Supplied material:
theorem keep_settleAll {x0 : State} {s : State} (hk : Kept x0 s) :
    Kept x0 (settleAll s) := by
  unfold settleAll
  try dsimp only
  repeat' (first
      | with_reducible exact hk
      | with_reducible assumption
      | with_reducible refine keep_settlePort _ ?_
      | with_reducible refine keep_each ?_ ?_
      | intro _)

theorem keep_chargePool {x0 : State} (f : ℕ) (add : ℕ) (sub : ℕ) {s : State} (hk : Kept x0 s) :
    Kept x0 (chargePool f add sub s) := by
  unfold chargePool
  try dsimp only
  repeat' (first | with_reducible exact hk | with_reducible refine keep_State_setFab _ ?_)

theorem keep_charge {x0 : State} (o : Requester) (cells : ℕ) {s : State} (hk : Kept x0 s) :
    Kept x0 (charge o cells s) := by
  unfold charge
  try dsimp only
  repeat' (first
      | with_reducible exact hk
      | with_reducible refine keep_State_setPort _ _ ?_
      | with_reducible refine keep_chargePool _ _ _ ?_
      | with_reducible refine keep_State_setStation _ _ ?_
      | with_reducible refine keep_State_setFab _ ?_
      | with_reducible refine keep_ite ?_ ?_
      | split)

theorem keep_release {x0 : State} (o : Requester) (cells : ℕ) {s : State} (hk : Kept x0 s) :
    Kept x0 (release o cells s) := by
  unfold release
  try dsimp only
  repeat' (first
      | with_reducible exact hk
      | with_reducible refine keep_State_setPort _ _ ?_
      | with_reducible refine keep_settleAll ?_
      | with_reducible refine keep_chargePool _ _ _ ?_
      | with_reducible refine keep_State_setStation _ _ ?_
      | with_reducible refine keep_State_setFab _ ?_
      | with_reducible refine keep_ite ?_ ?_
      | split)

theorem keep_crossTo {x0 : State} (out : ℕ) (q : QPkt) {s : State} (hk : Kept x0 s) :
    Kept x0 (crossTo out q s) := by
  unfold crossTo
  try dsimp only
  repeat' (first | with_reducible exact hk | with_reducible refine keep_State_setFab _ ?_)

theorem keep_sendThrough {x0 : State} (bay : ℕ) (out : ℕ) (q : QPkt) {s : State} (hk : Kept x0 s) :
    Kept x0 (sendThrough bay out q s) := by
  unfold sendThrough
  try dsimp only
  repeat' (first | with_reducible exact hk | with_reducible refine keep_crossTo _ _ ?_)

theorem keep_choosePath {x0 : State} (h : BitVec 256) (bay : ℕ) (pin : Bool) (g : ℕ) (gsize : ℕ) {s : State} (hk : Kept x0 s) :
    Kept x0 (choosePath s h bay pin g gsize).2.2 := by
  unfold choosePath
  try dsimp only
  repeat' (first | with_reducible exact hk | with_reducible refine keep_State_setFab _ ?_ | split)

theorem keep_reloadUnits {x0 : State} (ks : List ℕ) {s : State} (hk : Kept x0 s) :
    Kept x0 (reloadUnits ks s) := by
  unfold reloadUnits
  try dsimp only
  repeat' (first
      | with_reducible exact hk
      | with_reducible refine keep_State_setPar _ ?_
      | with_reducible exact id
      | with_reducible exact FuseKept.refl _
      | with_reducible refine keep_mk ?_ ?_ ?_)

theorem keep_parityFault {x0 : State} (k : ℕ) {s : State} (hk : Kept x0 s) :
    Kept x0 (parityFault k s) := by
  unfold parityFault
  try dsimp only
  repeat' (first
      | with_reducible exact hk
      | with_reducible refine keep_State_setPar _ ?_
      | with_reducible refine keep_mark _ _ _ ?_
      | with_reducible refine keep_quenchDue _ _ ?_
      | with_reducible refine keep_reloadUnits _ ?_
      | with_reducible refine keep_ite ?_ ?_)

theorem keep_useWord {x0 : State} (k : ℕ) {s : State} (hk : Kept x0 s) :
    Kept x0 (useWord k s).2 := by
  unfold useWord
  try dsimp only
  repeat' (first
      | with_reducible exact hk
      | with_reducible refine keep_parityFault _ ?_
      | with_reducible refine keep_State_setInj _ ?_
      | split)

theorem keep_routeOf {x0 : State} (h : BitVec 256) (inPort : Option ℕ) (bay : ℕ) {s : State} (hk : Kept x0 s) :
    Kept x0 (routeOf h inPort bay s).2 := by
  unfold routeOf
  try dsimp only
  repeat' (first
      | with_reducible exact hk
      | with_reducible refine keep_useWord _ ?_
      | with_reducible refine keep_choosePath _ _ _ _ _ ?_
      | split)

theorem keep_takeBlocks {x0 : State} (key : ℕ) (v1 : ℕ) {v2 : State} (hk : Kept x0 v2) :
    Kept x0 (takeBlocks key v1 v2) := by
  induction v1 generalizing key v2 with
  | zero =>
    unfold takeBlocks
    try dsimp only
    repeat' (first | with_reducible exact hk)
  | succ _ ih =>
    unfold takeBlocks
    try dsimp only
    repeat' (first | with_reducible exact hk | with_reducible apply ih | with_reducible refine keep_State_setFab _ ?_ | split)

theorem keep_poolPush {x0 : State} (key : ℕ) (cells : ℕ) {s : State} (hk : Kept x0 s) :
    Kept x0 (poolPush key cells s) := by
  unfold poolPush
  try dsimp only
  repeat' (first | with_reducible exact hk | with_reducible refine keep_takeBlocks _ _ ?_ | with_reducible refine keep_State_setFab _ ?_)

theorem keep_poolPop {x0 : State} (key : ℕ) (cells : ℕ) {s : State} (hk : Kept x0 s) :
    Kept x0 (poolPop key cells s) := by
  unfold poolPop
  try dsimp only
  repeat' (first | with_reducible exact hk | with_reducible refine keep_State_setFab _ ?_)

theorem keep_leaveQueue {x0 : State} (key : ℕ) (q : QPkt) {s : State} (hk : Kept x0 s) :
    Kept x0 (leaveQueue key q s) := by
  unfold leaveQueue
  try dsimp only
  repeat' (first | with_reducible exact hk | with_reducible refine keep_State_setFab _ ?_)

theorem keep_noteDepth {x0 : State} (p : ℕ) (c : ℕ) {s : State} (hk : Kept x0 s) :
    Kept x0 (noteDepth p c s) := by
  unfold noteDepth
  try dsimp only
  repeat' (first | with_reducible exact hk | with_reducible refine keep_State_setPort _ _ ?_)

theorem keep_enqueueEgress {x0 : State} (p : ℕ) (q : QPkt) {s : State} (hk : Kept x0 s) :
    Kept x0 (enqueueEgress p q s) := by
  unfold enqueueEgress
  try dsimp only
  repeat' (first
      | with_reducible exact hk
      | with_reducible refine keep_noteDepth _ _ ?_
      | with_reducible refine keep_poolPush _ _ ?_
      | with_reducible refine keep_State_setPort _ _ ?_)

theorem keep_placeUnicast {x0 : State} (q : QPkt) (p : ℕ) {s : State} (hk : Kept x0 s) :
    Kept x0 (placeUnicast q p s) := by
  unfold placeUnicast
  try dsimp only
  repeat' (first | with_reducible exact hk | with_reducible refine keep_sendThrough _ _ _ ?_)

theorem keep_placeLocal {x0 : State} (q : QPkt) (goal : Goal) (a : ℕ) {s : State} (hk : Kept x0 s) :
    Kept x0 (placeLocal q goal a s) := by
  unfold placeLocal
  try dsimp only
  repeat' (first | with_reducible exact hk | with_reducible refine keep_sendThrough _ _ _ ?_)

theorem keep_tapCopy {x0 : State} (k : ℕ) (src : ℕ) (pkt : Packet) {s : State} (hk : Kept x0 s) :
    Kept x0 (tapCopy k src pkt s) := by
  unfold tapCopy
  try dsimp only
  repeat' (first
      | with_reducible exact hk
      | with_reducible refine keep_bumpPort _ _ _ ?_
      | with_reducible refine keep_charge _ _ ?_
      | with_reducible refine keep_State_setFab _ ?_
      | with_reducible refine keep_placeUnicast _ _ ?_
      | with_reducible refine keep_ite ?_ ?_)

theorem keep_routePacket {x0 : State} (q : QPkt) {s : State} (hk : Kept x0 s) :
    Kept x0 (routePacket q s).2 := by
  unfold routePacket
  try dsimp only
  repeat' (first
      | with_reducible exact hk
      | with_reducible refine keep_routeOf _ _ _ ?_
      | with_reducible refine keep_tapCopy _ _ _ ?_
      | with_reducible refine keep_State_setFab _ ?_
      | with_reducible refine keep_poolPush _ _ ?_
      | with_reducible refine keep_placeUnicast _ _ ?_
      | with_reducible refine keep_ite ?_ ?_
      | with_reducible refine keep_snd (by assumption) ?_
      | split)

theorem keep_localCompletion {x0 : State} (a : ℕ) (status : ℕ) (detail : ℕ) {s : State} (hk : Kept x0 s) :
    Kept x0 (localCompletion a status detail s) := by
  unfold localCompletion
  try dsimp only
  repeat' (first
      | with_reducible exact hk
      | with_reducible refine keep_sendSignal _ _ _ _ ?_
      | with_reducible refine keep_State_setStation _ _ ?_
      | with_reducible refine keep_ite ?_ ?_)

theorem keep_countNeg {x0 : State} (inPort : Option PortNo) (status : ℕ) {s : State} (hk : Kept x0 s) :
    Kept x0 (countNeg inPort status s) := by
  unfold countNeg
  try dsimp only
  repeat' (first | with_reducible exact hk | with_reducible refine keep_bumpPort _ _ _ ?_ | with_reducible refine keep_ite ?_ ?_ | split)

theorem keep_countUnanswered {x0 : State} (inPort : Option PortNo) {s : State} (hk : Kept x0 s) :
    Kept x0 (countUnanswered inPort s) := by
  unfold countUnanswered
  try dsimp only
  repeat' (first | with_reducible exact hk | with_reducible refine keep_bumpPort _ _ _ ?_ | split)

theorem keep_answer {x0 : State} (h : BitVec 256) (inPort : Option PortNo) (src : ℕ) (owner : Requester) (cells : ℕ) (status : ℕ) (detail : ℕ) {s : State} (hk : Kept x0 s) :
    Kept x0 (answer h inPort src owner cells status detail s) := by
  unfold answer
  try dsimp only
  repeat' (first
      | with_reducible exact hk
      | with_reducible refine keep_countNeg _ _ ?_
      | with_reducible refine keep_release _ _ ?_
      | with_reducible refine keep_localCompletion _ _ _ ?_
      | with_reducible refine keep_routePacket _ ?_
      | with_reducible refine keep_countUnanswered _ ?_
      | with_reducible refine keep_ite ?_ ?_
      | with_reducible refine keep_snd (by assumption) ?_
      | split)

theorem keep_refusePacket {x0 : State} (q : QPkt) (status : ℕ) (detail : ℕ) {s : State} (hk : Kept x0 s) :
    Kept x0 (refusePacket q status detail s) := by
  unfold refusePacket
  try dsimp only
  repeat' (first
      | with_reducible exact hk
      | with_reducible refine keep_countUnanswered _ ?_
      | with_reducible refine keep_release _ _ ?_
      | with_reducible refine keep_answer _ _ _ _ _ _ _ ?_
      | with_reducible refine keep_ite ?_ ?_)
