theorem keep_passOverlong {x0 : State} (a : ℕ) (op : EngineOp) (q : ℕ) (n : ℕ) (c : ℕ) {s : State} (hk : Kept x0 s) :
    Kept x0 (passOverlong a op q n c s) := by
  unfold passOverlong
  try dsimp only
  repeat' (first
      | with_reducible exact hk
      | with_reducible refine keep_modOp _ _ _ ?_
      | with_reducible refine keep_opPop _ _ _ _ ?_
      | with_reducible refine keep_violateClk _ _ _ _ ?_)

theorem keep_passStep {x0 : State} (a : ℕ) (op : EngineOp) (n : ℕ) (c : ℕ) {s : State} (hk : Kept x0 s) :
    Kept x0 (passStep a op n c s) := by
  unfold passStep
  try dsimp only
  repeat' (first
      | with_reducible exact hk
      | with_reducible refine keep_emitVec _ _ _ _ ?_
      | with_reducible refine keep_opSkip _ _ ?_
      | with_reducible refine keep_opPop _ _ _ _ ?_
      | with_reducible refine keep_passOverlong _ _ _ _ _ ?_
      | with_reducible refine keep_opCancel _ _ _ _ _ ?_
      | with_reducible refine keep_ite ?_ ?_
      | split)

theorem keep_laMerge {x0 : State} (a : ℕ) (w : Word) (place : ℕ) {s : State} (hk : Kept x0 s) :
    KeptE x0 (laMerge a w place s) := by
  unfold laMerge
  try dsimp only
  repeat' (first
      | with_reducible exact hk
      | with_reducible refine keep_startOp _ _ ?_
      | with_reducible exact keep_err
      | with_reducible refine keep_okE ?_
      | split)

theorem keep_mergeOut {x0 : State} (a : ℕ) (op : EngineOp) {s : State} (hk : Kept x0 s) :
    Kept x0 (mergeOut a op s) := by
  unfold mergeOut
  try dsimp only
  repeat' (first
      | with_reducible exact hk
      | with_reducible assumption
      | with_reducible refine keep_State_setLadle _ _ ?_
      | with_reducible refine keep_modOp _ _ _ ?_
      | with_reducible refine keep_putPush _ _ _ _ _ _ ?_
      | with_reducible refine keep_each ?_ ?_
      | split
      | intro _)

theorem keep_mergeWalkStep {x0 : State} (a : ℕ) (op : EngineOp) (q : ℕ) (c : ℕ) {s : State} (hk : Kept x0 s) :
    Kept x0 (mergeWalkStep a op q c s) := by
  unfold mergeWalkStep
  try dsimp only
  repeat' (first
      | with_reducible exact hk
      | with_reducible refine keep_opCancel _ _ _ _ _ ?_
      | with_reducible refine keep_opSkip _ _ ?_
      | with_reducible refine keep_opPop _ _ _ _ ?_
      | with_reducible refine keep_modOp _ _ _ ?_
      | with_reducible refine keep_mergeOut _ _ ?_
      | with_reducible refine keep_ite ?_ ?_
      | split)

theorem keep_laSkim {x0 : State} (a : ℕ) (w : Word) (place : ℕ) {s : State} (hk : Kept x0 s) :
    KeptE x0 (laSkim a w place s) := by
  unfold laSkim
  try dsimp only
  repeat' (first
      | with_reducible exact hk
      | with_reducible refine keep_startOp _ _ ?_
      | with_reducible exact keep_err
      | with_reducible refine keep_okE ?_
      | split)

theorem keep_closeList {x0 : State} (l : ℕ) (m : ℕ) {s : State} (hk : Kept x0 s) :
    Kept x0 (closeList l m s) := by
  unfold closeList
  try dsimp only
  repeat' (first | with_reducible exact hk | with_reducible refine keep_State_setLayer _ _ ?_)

What this task involves:
In the listing above, locate the line containing "unfold placeLocal" and the line containing "(a : ℕ) (status". Extract those two lines and every line between them, exactly as written, and only those.

Solution to this task:
  unfold placeLocal
  try dsimp only
  repeat' (first | with_reducible exact hk | with_reducible refine keep_sendThrough _ _ _ ?_)

theorem keep_tapCopy {x0 : State} (k : ℕ) (src : ℕ) (pkt : Packet) {s : State} (hk : Kept x0 s) :
    Kept x0 (tapCopy k src pkt s) := by
  unfold tapCopy
  try dsimp only
  repeat' (first
      | with_reducible exact hk
      | with_reducible refine keep_bumpPort _ _ _ ?_
      | with_reducible refine keep_charge _ _ ?_
      | with_reducible refine keep_State_setFab _ ?_
      | with_reducible refine keep_placeUnicast _ _ ?_
      | with_reducible refine keep_ite ?_ ?_)

theorem keep_routePacket {x0 : State} (q : QPkt) {s : State} (hk : Kept x0 s) :
    Kept x0 (routePacket q s).2 := by
  unfold routePacket
  try dsimp only
  repeat' (first
      | with_reducible exact hk
      | with_reducible refine keep_routeOf _ _ _ ?_
      | with_reducible refine keep_tapCopy _ _ _ ?_
      | with_reducible refine keep_State_setFab _ ?_
      | with_reducible refine keep_poolPush _ _ ?_
      | with_reducible refine keep_placeUnicast _ _ ?_
      | with_reducible refine keep_ite ?_ ?_
      | with_reducible refine keep_snd (by assumption) ?_
      | split)

theorem keep_localCompletion {x0 : State} (a : ℕ) (status : ℕ) (detail : ℕ) {s : State} (hk : Kept x0 s) :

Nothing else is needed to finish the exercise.